At Beaver Creek Resort, the next day, a sister Vail Resort, the chefs at Spruce Saddle Restaurant at the top of the top of the Centennial Express lift were serving up freshly rolled sushi, pho, pad Thai, while the salad bar included green beans with feta, lemon dill tuna salad Greek Pasta and Brussel sprout salad. There were baked potatoes—regular and sweet—that could be topped with chili and all the fixings, street tacos. It was hard to choose among the soups—chicken and dumpling, tomato and basil, lentil potato and spinach, beef barley stew. I can vouch for the turkey and white bean green chili—it was outstanding.

Vacationers–and that includes kids—these days are more interested in food and they demand not only higher quality food but more sophisticated offerings whether they are on cruises ships, all-inclusive resorts or ski resorts.

Keystone Resort, in fact, has an upcoming Kidtopia Culinary Festival from Feb 9-17 complete with celebrity kids’ chef, cooking classes, a Gumbo cook-off with free beignets, cookie decorating and  even a special gourmet dinner.

The new Pioneer Crossing mountain restaurant at Breckenridge Ski Resort
The new Pioneer Crossing mountain restaurant at Breckenridge Ski Resort

 

Kids, of course, can still have a burger but they also can have a chicken quesadilla, freshly baked, hand-crafted pizza, or grilled cheese with a side of fresh fruit.
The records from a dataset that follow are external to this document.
-- ==== Sys2Proof/Laws/Command.lean ====
section
/-! SUPPORT. What a command packet does at the head of its queue: the four ends of its acceptance. -/

set_option Elab.async false

namespace Sys2Proof.Machine

/-- An accepted command that is due has its effect at once. -/
theorem commandThen_takes {s : State} {op : Nat} {c : Cmd} {w : List (BitVec 32)} {code : BitVec 12} {d : Pend} {e : State}
    (h : s.takes op c w code d e) (effect after : Pend → State → State) :
    s.commandThen op c w code effect after = after d (effect d e) := by
  obtain ⟨q, h1, h2, hf, h3, rfl, rfl⟩ := h
  simp only [State.handsOn, State.passes, Bool.and_eq_true, decide_eq_true_eq, Bool.not_eq_true'] at h1 h2
  obtain ⟨⟨⟨⟨a, b⟩, cq⟩, o⟩, mw⟩ := h1
  obtain ⟨⟨r, p⟩, ri⟩ := h2
  simp [State.commandThen, a, b, cq, o, mw, r, p, ri, hf, h3]

theorem command_takes {s : State} {op : Nat} {c : Cmd} {w : List (BitVec 32)} {code : BitVec 12} {d : Pend} {e : State}
    (h : s.takes op c w code d e) (effect : Pend → State → State) : s.command op c w code effect = effect d e :=
  commandThen_takes h _ _

/-- An accepted command that is not due is entered and waits. -/
theorem commandThen_defers {s : State} {op : Nat} {c : Cmd} {q : Queue} (h : s.handsOn op c q = true)
    (hp : s.passes c q = true) (hd : s.defers q.fn c.pkt = true) (w code effect after) :
    s.commandThen op c w code effect after = after (s.pend c q.fn w code) (s.enter c (s.pend c q.fn w code)) := by
  simp only [State.handsOn, State.passes, Bool.and_eq_true, decide_eq_true_eq, Bool.not_eq_true'] at h hp
  obtain ⟨⟨⟨⟨a, b⟩, cq⟩, o⟩, mw⟩ := h
  obtain ⟨⟨r, p⟩, ri⟩ := hp
  simp [State.commandThen, a, b, cq, o, mw, r, p, ri, hd]

/-- A packet with a wrong reserved bit or parameter is refused with BAD_PARAM. -/
theorem commandThen_refuses {s : State} {op : Nat} {c : Cmd} {q : Queue} (h : s.handsOn op c q = true)
    (hp : (reservedOk c.pkt && paramsOk s q.fn c.pkt) = false) (w code effect after) :
    s.commandThen op c w code effect after = s.refuse c 0x11 := by
  simp only [State.handsOn, Bool.and_eq_true, decide_eq_true_eq, Bool.not_eq_true'] at h
  obtain ⟨⟨⟨⟨a, b⟩, cq⟩, o⟩, mw⟩ := h
  rw [Bool.and_eq_false_iff] at hp
  have : (!reservedOk c.pkt || !paramsOk s q.fn c.pkt) = true := by simp [hp]
  simp [State.commandThen, a, b, cq, o, mw, Bool.or_eq_true] at this ⊢
  intro h1 h2; rcases hp with h | h <;> simp_all

/-- A packet that its function may not send is refused with NOT_PERMITTED. -/
theorem commandThen_forbids {s : State} {op : Nat} {c : Cmd} {q : Queue} (h : s.handsOn op c q = true)
    (hp : (reservedOk c.pkt && paramsOk s q.fn c.pkt) = true) (hr : rightsOk s q.fn c.pkt = false) (w code effect after) :
    s.commandThen op c w code effect after = s.refuse c 0x30 := by
  simp only [State.handsOn, Bool.and_eq_true, decide_eq_true_eq, Bool.not_eq_true'] at h
  obtain ⟨⟨⟨⟨a, b⟩, cq⟩, o⟩, mw⟩ := h
  rw [Bool.and_eq_true] at hp
  simp [State.commandThen, a, b, cq, o, mw, hp.1, hp.2, hr]

end Sys2Proof.Machine
end

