-- ==== Sys2Proof/Laws/Registers.lean ====
section
/-! SUPPORT. Reading a register or a field after a write of it or of another. -/

set_option Elab.async false

namespace Sys2Proof.Machine

/-- A register reads the value written, in a canonical bank. -/
theorem State.reg_setReg_self {s : State} (h : mwf s.regs = true) (r : Reg) (i : Nat) (hi : r.has i = true) (v : BitVec 64) :
    (s.setReg r i v).reg r i = v := by
  unfold State.setReg State.reg mgetD
  rw [if_pos hi]
  split
  · simp [mget_mdel_self h, *]
  · simp

/-- Another register reads as before. -/
theorem State.reg_setReg_ne {s : State} {r r' : Reg} {i j : Nat} (h : r.offset i ≠ r'.offset j) (v : BitVec 64) :
    (s.setReg r i v).reg r' j = s.reg r' j := by
  unfold State.setReg State.reg mgetD
  split
  · split
    · simp [mget_mdel_ne _ h]
    · simp [mget_mset_ne _ _ h]
  · rfl

/-- A word as the bits above a field, the field and the bits below it. -/
theorem Field.split (f : Field) (w : BitVec 64) :
    w.toNat = w.toNat / 2 ^ (f.lo + f.width) * 2 ^ (f.lo + f.width) + f.get w * 2 ^ f.lo + w.toNat % 2 ^ f.lo := by
  have h1 := Nat.div_add_mod w.toNat (2 ^ f.lo)
  have h2 := Nat.div_add_mod (w.toNat / 2 ^ f.lo) (2 ^ f.width)
  have h3 : w.toNat / 2 ^ (f.lo + f.width) = w.toNat / 2 ^ f.lo / 2 ^ f.width := by rw [Nat.pow_add, Nat.div_div_eq_div_mul]
  unfold Field.get
  rw [h3, Nat.pow_add]
  calc w.toNat = 2 ^ f.lo * (w.toNat / 2 ^ f.lo) + w.toNat % 2 ^ f.lo := h1.symm
    _ = 2 ^ f.lo * (2 ^ f.width * (w.toNat / 2 ^ f.lo / 2 ^ f.width) + w.toNat / 2 ^ f.lo % 2 ^ f.width) +
        w.toNat % 2 ^ f.lo := by rw [h2]
    _ = _ := by ring

/-- The word that `put` makes, as a number. -/
theorem Field.put_toNat {f : Field} (hf : f.lo + f.width ≤ 64) (w : BitVec 64) (v : Nat) :
    (f.put w v).toNat =
      w.toNat / 2 ^ (f.lo + f.width) * 2 ^ (f.lo + f.width) + v % 2 ^ f.width * 2 ^ f.lo + w.toNat % 2 ^ f.lo := by
  have hs := f.split w
  have hv : v % 2 ^ f.width < 2 ^ f.width := Nat.mod_lt _ (Nat.two_pow_pos _)
  have hr : w.toNat % 2 ^ f.lo < 2 ^ f.lo := Nat.mod_lt _ (Nat.two_pow_pos _)
  have hq : w.toNat / 2 ^ (f.lo + f.width) < 2 ^ (64 - (f.lo + f.width)) := by
    rw [Nat.div_lt_iff_lt_mul (Nat.two_pow_pos _), ← Nat.pow_add, Nat.sub_add_cancel hf]
    exact w.isLt
  have hlow : v % 2 ^ f.width * 2 ^ f.lo + w.toNat % 2 ^ f.lo < 2 ^ (f.lo + f.width) := by
    rw [Nat.pow_add]
    calc v % 2 ^ f.width * 2 ^ f.lo + w.toNat % 2 ^ f.lo < v % 2 ^ f.width * 2 ^ f.lo + 2 ^ f.lo := by omega
      _ = (v % 2 ^ f.width + 1) * 2 ^ f.lo := by ring
      _ ≤ 2 ^ f.width * 2 ^ f.lo := Nat.mul_le_mul_right _ hv
      _ = 2 ^ f.lo * 2 ^ f.width := Nat.mul_comm _ _
  have h64 : 2 ^ 64 = 2 ^ (64 - (f.lo + f.width)) * 2 ^ (f.lo + f.width) := by
    rw [← Nat.pow_add, Nat.sub_add_cancel hf]
  have hlt : w.toNat / 2 ^ (f.lo + f.width) * 2 ^ (f.lo + f.width) + v % 2 ^ f.width * 2 ^ f.lo + w.toNat % 2 ^ f.lo <
      2 ^ 64 := by
    rw [h64]
    calc _ < w.toNat / 2 ^ (f.lo + f.width) * 2 ^ (f.lo + f.width) + 2 ^ (f.lo + f.width) := by omega
      _ = (w.toNat / 2 ^ (f.lo + f.width) + 1) * 2 ^ (f.lo + f.width) := by ring
      _ ≤ _ := Nat.mul_le_mul_right _ hq
  unfold Field.put
  rw [BitVec.toNat_ofNat]
  have : w.toNat - f.get w * 2 ^ f.lo + v % 2 ^ f.width * 2 ^ f.lo =
      w.toNat / 2 ^ (f.lo + f.width) * 2 ^ (f.lo + f.width) + v % 2 ^ f.width * 2 ^ f.lo + w.toNat % 2 ^ f.lo := by omega
  rw [this, Nat.mod_eq_of_lt hlt]

/-- A field reads the value put there, cut to the field's width. -/
theorem Field.get_put {f : Field} (hf : f.lo + f.width ≤ 64) (w : BitVec 64) (v : Nat) :
    f.get (f.put w v) = v % 2 ^ f.width := by
  unfold Field.get
  rw [Field.put_toNat hf]
  have hr : w.toNat % 2 ^ f.lo < 2 ^ f.lo := Nat.mod_lt _ (Nat.two_pow_pos _)
  have : w.toNat / 2 ^ (f.lo + f.width) * 2 ^ (f.lo + f.width) + v % 2 ^ f.width * 2 ^ f.lo + w.toNat % 2 ^ f.lo =
      w.toNat % 2 ^ f.lo + 2 ^ f.lo * (w.toNat / 2 ^ (f.lo + f.width) * 2 ^ f.width + v % 2 ^ f.width) := by
    rw [Nat.pow_add]; ring
  rw [this, Nat.add_mul_div_left _ _ (Nat.two_pow_pos _), Nat.div_eq_of_lt hr, Nat.zero_add, Nat.mul_add_mod', Nat.mod_mod]

/-- A field beside the one put reads as before. -/
theorem Field.get_put_ne {f g : Field} (hf : f.lo + f.width ≤ 64)
    (h : g.lo + g.width ≤ f.lo ∨ f.lo + f.width ≤ g.lo) (w : BitVec 64) (v : Nat) : g.get (f.put w v) = g.get w := by
  have key : ∀ n : Nat, g.lo + g.width ≤ n → ∀ a b c : Nat, (a * 2 ^ n + c) / 2 ^ g.lo % 2 ^ g.width =
      (b * 2 ^ n + c) / 2 ^ g.lo % 2 ^ g.width := by
    intro n hn a b c
    have hp : ∀ a, (a * 2 ^ n + c) / 2 ^ g.lo % 2 ^ g.width = c / 2 ^ g.lo % 2 ^ g.width := by
      intro a
      have : 2 ^ n = 2 ^ g.lo * (2 ^ g.width * 2 ^ (n - g.lo - g.width)) := by
        rw [← Nat.pow_add, ← Nat.pow_add]; congr 1; omega
      have : a * 2 ^ n + c = c + 2 ^ g.lo * (2 ^ g.width * (a * 2 ^ (n - g.lo - g.width))) := by rw [this]; ring
      rw [this, Nat.add_mul_div_left _ _ (Nat.two_pow_pos _), Nat.add_mul_mod_self_left]
    rw [hp a, hp b]
  have hs := f.split w
  unfold Field.get
  rw [Field.put_toNat hf]
  rcases h with h | h
  · conv_rhs => rw [hs]
    have e1 : ∀ x, w.toNat / 2 ^ (f.lo + f.width) * 2 ^ (f.lo + f.width) + x * 2 ^ f.lo + w.toNat % 2 ^ f.lo =
        (w.toNat / 2 ^ (f.lo + f.width) * 2 ^ f.width + x) * 2 ^ f.lo + w.toNat % 2 ^ f.lo := by
      intro x; rw [Nat.pow_add]; ring
    rw [e1, e1]
    exact key f.lo h _ _ _
  · have low : ∀ x, x < 2 ^ f.width → (w.toNat / 2 ^ (f.lo + f.width) * 2 ^ (f.lo + f.width) + x * 2 ^ f.lo +
        w.toNat % 2 ^ f.lo) / 2 ^ g.lo = w.toNat / 2 ^ (f.lo + f.width) / 2 ^ (g.lo - (f.lo + f.width)) := by
      intro x hx
      have hr : w.toNat % 2 ^ f.lo < 2 ^ f.lo := Nat.mod_lt _ (Nat.two_pow_pos _)
      have hlow : x * 2 ^ f.lo + w.toNat % 2 ^ f.lo < 2 ^ (f.lo + f.width) := by
        rw [Nat.pow_add]
        calc x * 2 ^ f.lo + w.toNat % 2 ^ f.lo < x * 2 ^ f.lo + 2 ^ f.lo := by omega
          _ = (x + 1) * 2 ^ f.lo := by ring
          _ ≤ 2 ^ f.width * 2 ^ f.lo := Nat.mul_le_mul_right _ hx
          _ = 2 ^ f.lo * 2 ^ f.width := Nat.mul_comm _ _
      have : 2 ^ g.lo = 2 ^ (f.lo + f.width) * 2 ^ (g.lo - (f.lo + f.width)) := by
        rw [← Nat.pow_add]; congr 1; omega
      rw [this, ← Nat.div_div_eq_div_mul]
      congr 1
      rw [Nat.add_assoc, Nat.mul_comm, Nat.add_comm, Nat.add_mul_div_left _ _ (Nat.two_pow_pos _), Nat.div_eq_of_lt hlow,
        Nat.zero_add]
    rw [low _ (Nat.mod_lt _ (Nat.two_pow_pos _))]
    conv_rhs => rw [hs]
    rw [low _ (by unfold Field.get; exact Nat.mod_lt _ (Nat.two_pow_pos _))]

/-- A field reads the value written, cut to its width, in a canonical bank. -/
theorem State.fld_setFld_self {s : State} (h : mwf s.regs = true) {f : Field} (hf : f.lo + f.width ≤ 64) (i : Nat)
    (hi : f.reg.has i = true) (v : Nat) : (s.setFld f i v).fld f i = v % 2 ^ f.width := by
  unfold State.setFld State.fld
  rw [State.reg_setReg_self h _ _ hi, Field.get_put hf]

/-- A field of another register reads as before. -/
theorem State.fld_setFld_ne {s : State} {f g : Field} {i j : Nat} (h : f.reg.offset i ≠ g.reg.offset j) (v : Nat) :
    (s.setFld f i v).fld g j = s.fld g j := by
  unfold State.setFld State.fld
  rw [State.reg_setReg_ne h]

/-- Another field of the same register reads as before. -/
theorem State.fld_setFld_beside {s : State} (hs : mwf s.regs = true) {f g : Field} (hr : g.reg = f.reg)
    (hf : f.lo + f.width ≤ 64) (h : g.lo + g.width ≤ f.lo ∨ f.lo + f.width ≤ g.lo) (i v : Nat) :
    (s.setFld f i v).fld g i = s.fld g i := by
  unfold State.setFld State.fld
  by_cases hi : f.reg.has i = true
  · rw [hr, State.reg_setReg_self hs _ _ hi, Field.get_put_ne hf h]
  · unfold State.setReg State.reg
    rw [if_neg hi]

end Sys2Proof.Machine
end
How about an evening snowshoe followed by a wine pairing with charcuterie? Perhaps First Tracks followed by a special on-mountain breakfast?

After a long day on the slopes, there’s nothing better than a good meal you don’t have to shop for, cook or clean up afterward—like at Maya at the Westin Riverfront Resort & Spa, a quick gondola ride from the Beaver Creek slopes. After the hot tub (there are three to choose from) or the spa, enjoy Mexican food with a modern twist (not to mention more than 100 kinds of Tequila and all varieties of margaritas) at Maya Mexican Grill. The guacamole is made table side and served with warm chips and smoky salsa. Take your pick of Adobo brisket tacos, blue crab and shrimp enchilada or pork carnitas, among the offerings, including  plenty for vegetarians.

There are plenty of options at Beaver Creek, one of the most upscale family-friendly resorts for those seeking a special mountain experience. Beaver Creek boasts a sit-down lunch at Saddle Ridge and your choice of three restaurants reached by sleigh ride—Zach’s Cabin, Allie’s Cabin or Beano’s Cabin. Allie’s Cabin has special three course family dinners certain nights and wine pairing dinners as well. Zach’s cabin boasts locally-sourced food.

Dinner at Beanos Cabin, Beaver Creek Ski Resort
Dinner at Beanos Cabin, Beaver Creek Ski Resort

 

We opted for the five-course dinner at Beano’s Cabin–there is a kids’ menu here as well and despite the steep tab (over $100 for adults; $79 for kids), more than 30 percent of the guests are families. The kids can opt for Ants on a Log–apples, celery, peanut butter and raisins followed by grilled tenderloin and mashed potatoes, house made macaroni and cheese, pasta, chicken pot pie, or seared wild salmon followed by a brownie ice cream Sundae.

I’m amazed the kids could sit for such a long dinner but then again, there are a lot of junior foodies out there. It seemed a great place for a romantic dinner—in fact, we met a couple who had gotten married here, ultimately moved from Miami to the mountains and now bring out of town friends.

Tacos al Pastor “shepherd style” at Pioneer Crossing - Breckenridge Ski Resort
Tacos al Pastor “shepherd style” at Pioneer Crossing – Breckenridge Ski Resort

 

I can see why–starting with the sleigh ride, up the ski slope, bundled in comfy wool ponchos. We started with pureed pea soup served in a copper pot, followed by all kinds of delectable appetizers (braided pork belly, Ahi Tuna Poke or short rib pappardelle among them.  I opted for the pan-seared striped bass complete with fingerling potatoes, pancetta, green beans and charred onion rosemary vinaigrette; my husband went for the beef tenderloin, though I suggested the roasted venison.

And this was a place not to skip desert—smoked pineapple upside-down cake with cherry sauce, chocolate mousse cake, banana sticky toffee pudding among the choices.

Good thing we are skiing tomorrow. And no fries for lunch either!